Skilful proponent of modern Scandinavian cooking harnesses nature
The reputation of Björn Frantzén’s restaurant has spread well beyond Sweden’s borders since opening in 2009, winning widespread praise for its modern Scandinavian cooking. Originally known as Frantzén/Lindeberg, it changed its name in 2013 when co-founder and pastry chef Daniel Lindeberg moved to pastures new. Frantzén, whose background includes spells at Chez Nico in London and L’Arpege in Paris, has maintained the same approach since the departure of his friend, focussing on seasonal Scandinavian produce, much of it grown in the restaurant’s own gardens.
The multi-course tasting menu explores flavour and texture with references to Asian cuisine, but with a more playful presentation style.
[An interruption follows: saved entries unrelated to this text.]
-- ==== Sys2Proof/Tests/Slice0.lean ====
section
/-! SUPPORT. Tests of the model, and for every statement with hypotheses a state and operands that meet them. Expected
words are those of `spec/95_test_vectors.md` (the vector is named at each test) or are written out from the rule named. -/

namespace Sys2Proof.Tests

open Sys2Proof Sys2Proof.Machine

/-! ## Helpers -/

/-- The four bytes of words at consecutive BUF addresses, in R64's order. -/
def cells : Nat → List Word → Memory
  | _, [] => []
  | a, v :: vs => (4 * a, v.extractLsb 7 0) :: (4 * a + 1, v.extractLsb 15 8) :: (4 * a + 2, v.extractLsb 23 16) ::
      (4 * a + 3, v.extractLsb 31 24) :: cells (a + 1) vs

/-- `m`, and words at consecutive BUF addresses above all of it. -/
def fill (m : Memory) (a : Nat) (vs : List Word) : Memory := m ++ cells a vs

/-- An idle machine with a w x h image: SRC0 = 0, SRC1 = 16, SRC2 = 32, DST = 48, 64 words of BUF. -/
def ready (w h : BitVec 16) (m : Memory) : State :=
  { State.reset with width := w, height := h, src1 := 16, src2 := 32, dst := 48, bufWords := 64, buf := m }

/-- The same machine with command `i` issued, at pixel `idx`. -/
def running (i : Instr) (w h : BitVec 16) (idx : Word) (m : Memory) : State :=
  { launch i (acceptCommand (encode i) (ready w h m)) with idx := idx }

/-- The same with KREG0 to KREG8 as given at issue. -/
def runningUsr (k : Vector Word 9) (w h : BitVec 16) (idx : Word) (m : Memory) : State :=
  { launch .convUsr (acceptCommand (encode .convUsr) { ready w h m with kreg := k }) with idx := idx }

def isNext : Host.Outcome State Fault Refusal → Bool
  | .next _ => true
  | .fault _ => false
  | .refused _ => false

theorem exists_next {o : Host.Outcome State Fault Refusal} (h : isNext o = true) : ∃ t, o = .next t := by
  cases o with
  | next t => exact ⟨t, rfl⟩
  | fault r => cases h
  | refused r => cases h

/-- A next state that meets a test. -/
def nextWith (p : State → Bool) : Host.Outcome State Fault Refusal → Bool
  | .next t => p t
  | .fault _ => false
  | .refused _ => false

theorem exists_nextWith {p : State → Bool} {o : Host.Outcome State Fault Refusal} (h : nextWith p o = true) :
    ∃ t, o = .next t ∧ p t = true := by
  cases o with
  | next t => exact ⟨t, rfl, h⟩
  | fault r => cases h
  | refused r => cases h

/-- The word an engine step of `i` stores for the pixel at IDX. -/
def outWord (i : Instr) (s : State) : Option Word :=
  match exec i s with
  | .next t => readWord t.buf (s.snap.dst.toNat + s.idx.toNat)
  | .fault _ => none
  | .refused _ => none

/-- STATUS and FINFO after a write of CMD. -/
def afterCmd (w : Word) (s : State) : Option (Word × Word) :=
  match writeCmd w s with
  | .next t => some (statusWord t, t.finfo)
  | .fault _ => none
  | .refused _ => none

/-! ## WellFormed refuses ill-formed terms (R90, R91, R65) -/

theorem test_wf_zero : (FormatC.mk 1 0 1).wf = false := by decide
theorem test_wf_op : (FormatC.mk 0 0 6).wf = false ∧ (FormatC.mk 0 0 0).wf = false := by decide
theorem test_wf_ksel : (FormatC.mk 0 1 2).wf = false := by decide
theorem test_wf_ok : (FormatC.mk 0 3 1).wf = true ∧ (FormatC.mk 0 0 5).wf = true := by decide
theorem test_wf_register_width : (Stmt.readReg 16 0x08).wf 64 = false := by decide
theorem test_wf_register_aligned : (Stmt.writeReg 32 0x0A 0).wf 64 = false := by decide
theorem test_wf_register_inside : (Stmt.readReg 32 0x100).wf 64 = false ∧ (Stmt.readReg 32 0xFC).wf 64 = true := by decide
theorem test_wf_buf_width : (Stmt.writeBuf 8 0 0).wf 64 = false := by decide
theorem test_wf_buf_inside : (Stmt.readBuf 32 64).wf 64 = false ∧ (Stmt.readBuf 32 63).wf 64 = true := by decide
Scallop cooked in its own shell is served with dried roe ‘salt’, goose egg yolk sabayon and black truffle, before a Nordic dashi stock is poured from a teapot in to the empty shell for diners to savour. Signature dish ‘satio tempestas’ changes daily and can contain more than 40 different seasonal vegetables cooked in a variety of ways, while a duo of pigeon dishes takes a beak-to-tail approach by including the liver and heart as well as breast and leg.
The intimate dining room is a pleasantly bright space, although arguably the best seats in the house are those at the dining counter, which flanks the open kitchen.